First, there is the question of what is “removable.” Generally speaking, the rule is that federal jurisdiction must be clear on the face of the complaint. This means a defendant can forget about removing if its defense raises a federal question, not to mention a counterclaim based on federal law. Neither qualifies. But there are still puzzles. What about a diversity case in which the plaintiff or his lawyer tries to prevent removal by seeking only an injunction, perhaps one providing a monetary reward only by way of attorney fees? To get over the jurisdictional minimum, is the injunction measured by its value to the plaintiff (which may be nominal) or the value to the defendant (where costs of compliance, provable by affidavit, can be substantial)? On this the circuits are split or, worse, silent.
Still further, it turns out that the statute is rife with grammatical oddities. Please notice, for example, that section 1446 says that removal must take place within 30 days “after receipt by the defendant, through service or otherwise,” of the initial pleading setting out a claim for relief. What happens if you learn about the case before service and download the complaint from PACER? Does the 30-day period run from the time you first got the complaint, as strict application of the “otherwise” language seems to suggest? The answer is no. The particular wording of the statute had many different purposes, some involving archaic and long-since-abandoned procedures in state court. The Supreme Court long ago nixed the idea that seeing the complaint before it is filed and served sets the 30-day period running, regardless the wording of the statute itself.

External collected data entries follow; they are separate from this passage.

/-- R192 to R195: LNOT, BNOT, ULNOT, UBNOT. What each rule gives for encoding, Decode lines, flags (none), conditions (none) and spelling. -/
def Obligations.BitwiseUnaryDecodesAsRuled : Prop :=
  UnaryMeaning .lnot .lnot 74 4 1 1 "LNOT" ∧
    UnaryMeaning .bnot .bnot 75 4 1 1 "BNOT" ∧
    UnaryMeaning .ulnot .ulnot 76 4 2 2 "ULNOT" ∧
    UnaryMeaning .ubnot .ubnot 77 4 2 2 "UBNOT"

/-- R200 to R209: I2D, I2F, D2I, F2I, I2U, U2I, U2D, U2F, D2U, F2U. What each rule gives for encoding, Decode lines, flags (none), conditions (none) and spelling. -/
def Obligations.ConversionsDecodeAsRuled : Prop :=
  RawMeaning .i2d .i2d 78 5 1 4 "I2D" ∧
    RawMeaning .i2f .i2f 79 5 1 3 "I2F" ∧
    RawMeaning .d2i .d2i 80 5 4 1 "D2I" ∧
    RawMeaning .f2i .f2i 81 5 3 1 "F2I" ∧
    RawMeaning .i2u .i2u 82 5 1 2 "I2U" ∧
    RawMeaning .u2i .u2i 83 5 2 1 "U2I" ∧
    RawMeaning .u2d .u2d 84 5 2 4 "U2D" ∧
    RawMeaning .u2f .u2f 85 5 2 3 "U2F" ∧
    RawMeaning .d2u .d2u 86 5 4 2 "D2U" ∧
    RawMeaning .f2u .f2u 87 5 3 2 "F2U"

/-- R87: the unknown-opcode fallback; no word raises anything (R86). -/
def Obligations.UnknownOpcodeFallsBack : Prop :=
  ∀ op a b c,
    (∀ p ver, opReg p ver op = none → decodeWord p ver (packBytes op a b c) = .unknown op a b c) ∧
      (∀ s : State, exec (.unknown op a b c) s =
        .next { s with iwdOut := ⟨op, a, b, c, false, 127, 0, 7, 0, 0, 0, .raw a b c⟩ }) ∧
      iwdText ⟨op, a, b, c, false, 127, 0, 7, 0, 0, 0, .raw a b c⟩ =
        "UNKNOWN(".toList ++ decimal op.toNat ++ ") a=".toList ++ decimal a.toNat ++
          " b=".toList ++ decimal b.toNat ++ " c=".toList ++ decimal c.toNat

/-- R71, R72, R73: field extraction, packing with its mask and refusal, and the three round-trip laws. -/
def Obligations.WordPackingRoundTrips : Prop :=
  (∀ op a b c : Int, 0 ≤ op → op < 256 → ∃ w, iwe ⟨op, a, b, c⟩ = some w ∧
      ((opField w).toNat : Int) = op ∧ ((faField w).toNat : Int) = a % 256 ∧
      ((fbField w).toNat : Int) = b % 256 ∧ ((fcField w).toNat : Int) = c % 256 ∧
      (w.toNat : Int) = op * 2 ^ 24 + a % 256 * 2 ^ 16 + b % 256 * 2 ^ 8 + c % 256) ∧
    (∀ op a b c : Int, op < 0 ∨ 256 ≤ op → iwe ⟨op, a, b, c⟩ = none) ∧
    (∀ w : Word, iwe ⟨(opField w).toNat, (faField w).toNat, (fbField w).toNat,
      (fcField w).toNat⟩ = some w) ∧
    ∀ p ver (w : Word), (iwd p ver w).op = w.extractLsb' 24 8 ∧
      (iwd p ver w).fa = w.extractLsb' 16 8 ∧ (iwd p ver w).fb = w.extractLsb' 8 8 ∧
      (iwd p ver w).fc = w.extractLsb' 0 8

/-- Decode and encode agree, for all 89 constructors, in both file orders (R45). -/
def Obligations.DecodeOfEncodeIsTheInstruction : Prop :=
  ∀ p ver (i : Instr), i.WellFormed p ver = true →
    decodeWord p ver (encode i) = i ∧
      ∀ rest, decode p ver (encodeBytes p.wordOrder i ++ rest) = .ok (i, rest)

/-- No word is illegal and no bit of it is lost (R73 law 2, R86). -/
def Obligations.EncodeOfDecodeIsTheWord : Prop :=
  (∀ p ver w, encode (decodeWord p ver w) = w ∧ (decodeWord p ver w).WellFormed p ver = true) ∧
    ∀ p ver bs, (bs.length < 4 → decode p ver bs = .error (.truncated bs.length)) ∧
      (4 ≤ bs.length → ∃ i, decode p ver bs = .ok (i, bs.drop 4) ∧
        encodeBytes p.wordOrder i = bs.take 4)

/-- Words of 95_test_vectors.md under the registry the machine is reset with (the model's choice, log 2). -/
def Obligations.SampleWordsDecode : Prop :=
  decodeTableWord 32 0x00010203 = some (.halt 0x00 1 2 3) ∧
    decodeTableWord 32 0x02FFFFFD = some (.jmp 0x02 0xFFFFFD) ∧
    decodeTableWord 32 0x0300AAFF = some (.jmpif 0x03 0 0xAA 0xFF) ∧
    decodeTableWord 32 0x0701FFFF = some (.loadi 0x07 1 0xFFFF) ∧
    decodeTableWord 32 0x0A010055 = some (.storeg 0x0A 1 0 0x55) ∧
    decodeTableWord 32 0x0B000200 = some (.call 0x0B 0 2 0) ∧
    decodeTableWord 32 0x0E010203 = some (.add 0x0E 1 2 3) ∧
    decodeTableWord 32 0x2B031122 = some (.fneg 0x2B 3 0x11 0x22) ∧
    decodeTableWord 32 0x4DC80000 = some (.ubnot 0x4D 200 0 0) ∧
    decodeTableWord 32 0x51020100 = some (.f2i 0x51 2 1 0) ∧
    decodeTableWord 32 0xFA010203 = some (.unknown 0xFA 1 2 3)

But even that clarification did not solve all problems. Although removal is a jurisdictional procedure, as it moves a case from one jurisdiction to another, it turns out that the courts view the procedural provision, section 1446, as not part of removal’s jurisdictional character. Therefore, as the courts are wont to say, the 30-day period is mandatory but not jurisdictional. Translated, this means that you must meet the 30-day period unless it has been waived or the other side is estopped from complaining of a violation.
Waiver can take many forms. For example, if your adversary does not notice that you removed too late, and files no motion to remand, the mandatory bar can be deemed waived under certain circumstances, particularly if a significant amount of time has passed and motions have been considered. She cannot suddenly wake up and claim that the 30-day period should later be enforced.
Less well known is that there can also be a pre-removal waiver. Let’s say your adversary files a state court complaint and tells your client not to worry about it, committing to resolve the matter forthwith and representing that he need take no action, including informing you. Depending on the conduct involved, you may still be able to remove the case months later if the representations are egregious enough and little or nothing has happened in the state court.
Strikingly, none of this actually appears in the statute. It is all a matter of judicial gloss, an interpretation of Congress’s intent, which does not stop here. Removal also has a one-year time limit. If diversity becomes available only after one year because, say, the only non-diverse party was dismissed, you would have diversity jurisdiction in federal court, and so original jurisdiction there. But it’s now too late to remove, even if you were helpless to do so at the start. The thinking appears to be that necessary efficiencies outweigh “homering” concerns.
What’s interesting is that this is waivable too, if the plaintiff fails to file a motion to remand. There’s nothing in the statute to distinguish the 30-day requirement and the one-year requirement, say the courts. But, of course, there’s nothing in the statute telling you that the 30-day requirement was waivable in the first place. But the courts have uniformly found that what’s sauce for the 30-day requirement is sauce for the one-year requirement too. One wonders why, then, on the model of the possibility for pre-removal waiver of the 30-day requirement, fraudulent joinder of a non-diverse party is not sufficient to extend the one-year requirement.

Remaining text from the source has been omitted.